Irish fitness freak with a severe nomadic habit. Ex- Oman, London and East Africa. Now based in Europe but frequently in Asia. I blog about travel, fitness and lifestyle for millenials. Previously human rights, still into security and intelligence. lahogan4@gmail.com


  1. I live in Sai Gon full time and this hasn’t been my experience. Yes, people come up to you and try to sell you something – these are cripplingly poor people and tourists and expats are generally wealthy. If you don’t want what they have, you just say no firmly and they move on.

    I talk to people about their experiences of the American War (French and Chinese conflicts also) and their feelings towards the foreign forces’ countries in the conflict are generally ambivalent. The subject isn’t taught comprehensively in schools and 40% of the population are under 25 years old so they didn’t live through it. It seems that the bigger trauma in the country’s collective memory is the huge economic downturn in the 80s and 90s. My colleagues remember the hunger and despair of no jobs and no food, and aren’t keen to experience that situation again.

    Anyway, Viet Nam and Cambodia had different cultures before they experienced the trauma of war. Yes, they both experienced conflicts at around the same time and there is no doubt that it left a mark, but it would be specious to point to one experience in their history and say that is the reason one population appears to be more welcoming of foreigners than the other. Look to Buddhist vs Confucius traditions, different customs, different colonising forces, etc. as well.

    I can say from experience that the Vietnamese service industry values repeating customers over new ones – you have to earn their good favour in a way. That is for Vietnamese and foreign customers alike and tourists don’t get the chance to become repeat customers… This is different in Cambodia, not better, just different.

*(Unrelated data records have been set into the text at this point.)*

-- ==== Sys2Proof/Machine/Fleet.lean ====
section
/-! DEFINITION. Fleet commands: the descriptors 0x10 to 0x1B of a manager, FLEET_CMD at a device, reports, replacement, snapshots, adrift devices, leases and the takeover by a standby (R382 to R411, R463 to R465). -/

namespace Sys2Proof.Machine

/-! ## Descriptors of a manager (R388) -/

/-- A fleet descriptor that may start: BAD_OPCODE on a device that is no manager; a manager whose lease has expired starts none (R410). -/
def State.fleetDesc (s : State) (r i op : Nat) (f : State → RingExec → State) : State :=
  match s.ringBegin r i op with
  | none => s
  | some d =>
    if s.role < 2 then s.ringComplete r d stBAD_OPCODE
    else if s.rf KP_FLEET_STBY KP_FLEET_STBY_LEASE = 2 then s
    else f s d

/-- The device ID that word 2 names. -/
def RingExec.device (d : RingExec) : Nat := natBits 0 14 (d.word 2)

/-! ### Reads by the Keeper -/

/-- `k` bytes that the Keeper reads at an address of device `dev`; those of another device have been asked for. -/
def State.keeperGet (s : State) (a dev l k : Nat) : Nat × List Byte × State :=
  if dev ≠ s.devId then
    let r := s.remoteTake (s.self 0xD00) a k
    (r.1, r.2, s)
  else s.localRd (s.self 0xD00) l k

/-- `n` pieces of `k` bytes read by the Keeper. -/
def State.keeperRead (s : State) (k a : Nat) : Nat → Nat × List Byte × State
  | 0 => (stOK, [], s)
  | n + 1 =>
    match s.resolve a with
    | none => (stBOUNDS_FAULT, [], s)
    | some (dev, l) =>
      let (st, bs, s) := s.keeperGet a dev l k
      if st ≠ stOK then (st, [], s)
      else
        let (st, rest, s) := s.keeperRead k (a + k) n
        (st, bs ++ rest, s)

/-! ### ADMIT (R463 to R465) -/

/-- An admission record from its 280 bytes, with their hash (R463, R464). -/
def recordOf (bs : List Byte) : AdmissionRecord :=
  let z := fun o n : Nat => ofBytes ((bs.drop o).take n)
  { version := BitVec.ofNat 32 (z 0 4), checkMask := BitVec.ofNat 8 (z 4 1), minRollback := BitVec.ofNat 8 (z 5 1), flags := BitVec.ofNat 8 (z 6 1),
    zero := BitVec.ofNat 8 (z 7 1), serial := BitVec.ofNat 128 (z 8 16), meas := (List.range 8).map (fun i => BitVec.ofNat 256 (z (24 + 32 * i) 32)),
    digest := Config.sm3 bs }

/-- Whether a record is malformed. -/
def recordBad (x : AdmissionRecord) : Bool := x.version != 1#32 || x.zero != 0#8 || x.flags.toNat / 4 != 0

/-- Whether a report agrees with a record. -/
def recordMatches (x : AdmissionRecord) (p : Report) : Bool :=
  (x.serial == 0#128 || x.serial == p.serial) && decide (x.minRollback.toNat ≤ p.rollback.toNat) && (!natBit 1 x.flags.toNat || p.tenants)
    && (List.range 8).all (fun i => !natBit i x.checkMask.toNat || x.meas.getD i 0#256 == p.meas.getD i 0#256)

/-- The link of an ADMIT where it is this device's own: port and sub-port. -/
def State.admitLink (s : State) (d : RingExec) : Option (Nat × Nat) :=
  if d.device = s.devId then some (natBits 14 4 (d.word 2), natBits 18 3 (d.word 2)) else none

/-- An ADMIT fails: the link's keys are erased. -/
def State.admitFail (s : State) (r : Nat) (d : RingExec) (st : Nat) : State :=
  let s := match s.admitLink d with
    | some (p, b) => s.modSub p b (fun k => { k with keys := [none, none], readySent := false })
    | none => s
  s.ringComplete r d st

/-- The keys of the exchange are installed on the link. -/
def State.admitKeys (s : State) (d : RingExec) : State :=
  match s.admitLink d with
  | none => s
  | some (p, b) =>
    let (v, s) := s.draw
    let ph := (s.rb (LK_STATE p b) LK_STATE_KPH).toNat
    let s := s.modSub p b (fun k => { k with keys := k.keys.set ph (some (BitVec.ofNat 320 v)), readySent := true })
    s.control p b 7 0

/-- Device `dev` is told that its rings belong to this device's control processor 0 (R316; DESIGN CHOICE: the manual leaves to the
manager which of its control processors issues for a ring). -/
def State.nameOwners (s : State) (dev : Nat) : State :=
  (List.range 16).foldl (fun s r => s.order dev 1 [r, s.devId * 4096 + 0xD01]) s
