-- ==== Sys2Proof/Certificates/Slice0/Obligations.lean ====
section
/-! DEFINITION. The statements for the provers. Each says what a rule of the manual says of a command or of the whole block. A command's
statement has as its conclusion the next state of the command's own effect, for every state and operands that meet its premises. -/

open Sys2Proof Sys2Proof.Machine

namespace Sys2Proof.Machine

/-- An access of `n` bytes at a local address passes the checks that every access meets, and no earlier message of the master is still on its way
to that die: the address exists, its core is present, the master has the right, nothing absorbs it and no aqueduct fails it (R16, R27, R43,
R44, R48, R432, R446). -/
abbrev PassesN (s : State) (m : Ident) (a n : Nat) (write : Bool) : Prop := s.sendsTo m a = [] ∧ (s.checkLocal m a n write).1 = stOK

/-- A read or a write of the register at a local address passes them. -/
abbrev Passes (s : State) (m : Ident) (a : Nat) (write : Bool) : Prop := PassesN s m a 4 write

/-- Registers whose write has no effect but on their own fields, by block and offset. -/
def plainPlace : Blk → Nat → Bool
  | .cd _, _ | .wh _, _ | .cc _, _ => true
  | .tm, o => o != 0x14 && o != 0x3C
  | .kp, o => !([0x30, 0x50, 0x60, 0xC00, 0xC80].contains o) && !decide (0x800 ≤ o ∧ o < 0xA00)
  | .co _, o => decide (o < 0x4000) && o != 0x200 && o != 0x208
  | _, _ => false

/-- Core `c` may issue an instruction of `n` bytes: its tiller runs and waits for nothing, and the instruction lies in its basin (R170, R173). -/
abbrev Ready (s : State) (c n : Nat) : Prop :=
  s.tstate c = 1 ∧ (s.core c).stall = .none ∧ (s.core c).pc % 4 = 0 ∧ (s.core c).pc + n ≤ 0x2000000

/-- `t` is `s` with core `c` as `k` and nothing else changed. -/
def CoreBecomes (s t : State) (c : Nat) (k : Core) : Prop :=
  t = { s with cores := t.cores } ∧ t.core c = k ∧ ∀ d : Nat, d ≠ c → t.core d = s.core d

/-- `t` holds `bs` from address `a` on, and every other byte as `s` does. -/
def Stores (s t : State) (a : Nat) (bs : List Byte) : Prop :=
  (∀ (i : Nat) (h : i < bs.length), t.byte (a + i) = bs[i]) ∧ ∀ x : Nat, x < a ∨ a + bs.length ≤ x → t.byte x = s.byte x

/-- Every register but those at the addresses of `l` holds in `t` what it holds in `s`. -/
def RegsBut (s t : State) (l : List Nat) : Prop := ∀ a : Nat, a ∉ l → t.rd a = s.rd a

/-- The addresses of `n` registers in a row from `a` on. -/
def wordsAt (a n : Nat) : List Nat := (List.range n).map (fun i => a + 4 * i)

/-- `t` is `s` but for one sub-port's own state and the registers of `l`. -/
def SubChanges (s t : State) (p b : Nat) (l : List Nat) : Prop :=
  (∀ q e : Nat, 8 * q + e ≠ 8 * p + b → t.sub q e = s.sub q e) ∧ RegsBut s t l ∧ t = { s with regs := t.regs, subs := t.subs, tx := t.tx, time := t.time }

/-- A change bound to an epoch, as the last of those that wait. -/
def Binds (s t : State) (e : Nat) (c : Change) (ref : Option (Nat × Nat)) : Prop :=
  t = { s with lock := { s.lock with changes := s.lock.changes ++ [⟨e, c, ref⟩] } }

end Sys2Proof.Machine

/-! ## The block as a whole -/

/-- A step takes the command at the front of the queue and runs it with the queue's rest. -/
def Obligations.StepRunsTheCommandInFront : Prop :=
  ∀ (c : Instr) (rest : List Instr) (s : State), step { s with pending := c :: rest } = exec c { s with pending := rest }

/-- No step ends in a fault or a refusal: the model's reading that every error of the T25 is state (notes/assumptions/4.md). -/
def Obligations.EveryStepCompletes : Prop := ∀ s : State, ∃ t : State, step s = .next t

namespace Sys2Proof.Machine

/-- A step takes one command, the oldest, and puts none into the queue; on an empty queue with no tiller ready to issue the block idles, which
is the model's choice (notes/assumptions/3.md). -/
def QueueShrinksByOne : Prop :=
  ∀ s t : State, step s = .next t → t.pending = s.pending.tail ∧ (s.pending = [] → s.nextCore = none → t = s)

/-- When no command waits and a core's tiller is the next to issue, a step fetches the word at that core's program counter, in its basin: a word that R173
lists runs as the command it spells; a tile instruction's first word is issued with the three words after it to its queue, a fence or a claim to its own unit; any other
word stops the core with BAD_OPCODE. Which tiller is next is the model's choice (notes/assumptions/3.md). -/
def ProgramsRunWordByWord : Prop :=
  ∀ (c : CoreId) (s : State), let pc := (s.core c).pc
    let u := { s with turn := c.val + 1 }
    s.pending = [] → s.nextCore = some c → pc % 4 = 0 → pc + 16 ≤ 0x2000000 → s.ecc = [] → s.coreUp c = true →
    (∀ i : Instr, scalarOf c (s.progWord c 0) = some i → step s = exec i u)
    ∧ (isTileOp (natBits 26 6 (s.progWord c 0).toNat) = true →
        step s = .next (if (s.progTile c).cls = 0x34 ∨ (s.progTile c).cls = 0x36 then u.issueOwn c (s.progTile c) else u.issueTile c (s.progTile c)))
    ∧ (isTileOp (natBits 26 6 (s.progWord c 0).toNat) = false → scalarOf c (s.progWord c 0) = none → step s = .next (u.selfFault c stBAD_OPCODE))

end Sys2Proof.Machine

  2. Hi, I just found you, glad I did, interesting blog! I’ve been to both Cambodia and Vietnam and like you found different attitudes. I came away from Vietnam in 2013 feeling the Vietnamese were unemotional towards tourists if that makes sense to you. This was in Phu Quoc, Sai Gon was
    different, more cosmopolitan. I returned in 2015 and found Phu Quoc a very different place. Swathes of tourist complexes are cutting through the north and those involved in the punter side of it were more forthcoming but out in the villages, shyness more the order now, not as unemotional. Con Dao was different, we were greeted warmly everywhere. It was a terrible war, war leaves it effects on generations, a struggle to survive. I was only in Siem Reap in Cambodia which is driven by the tourism of Angkor Wat and, as in any tourist destination, the local population understand fast what is required.Business is business! (My home is in Cyprus and I lived through the years of tourist expansion and watched similar realisations and a change in attitudes) As Vietnam becomes more and more attractive, hosts more tourism, changes will happen. Hopefully for the better, its a wonderful country, I would go back tomorrow- so much more is waiting to be explored.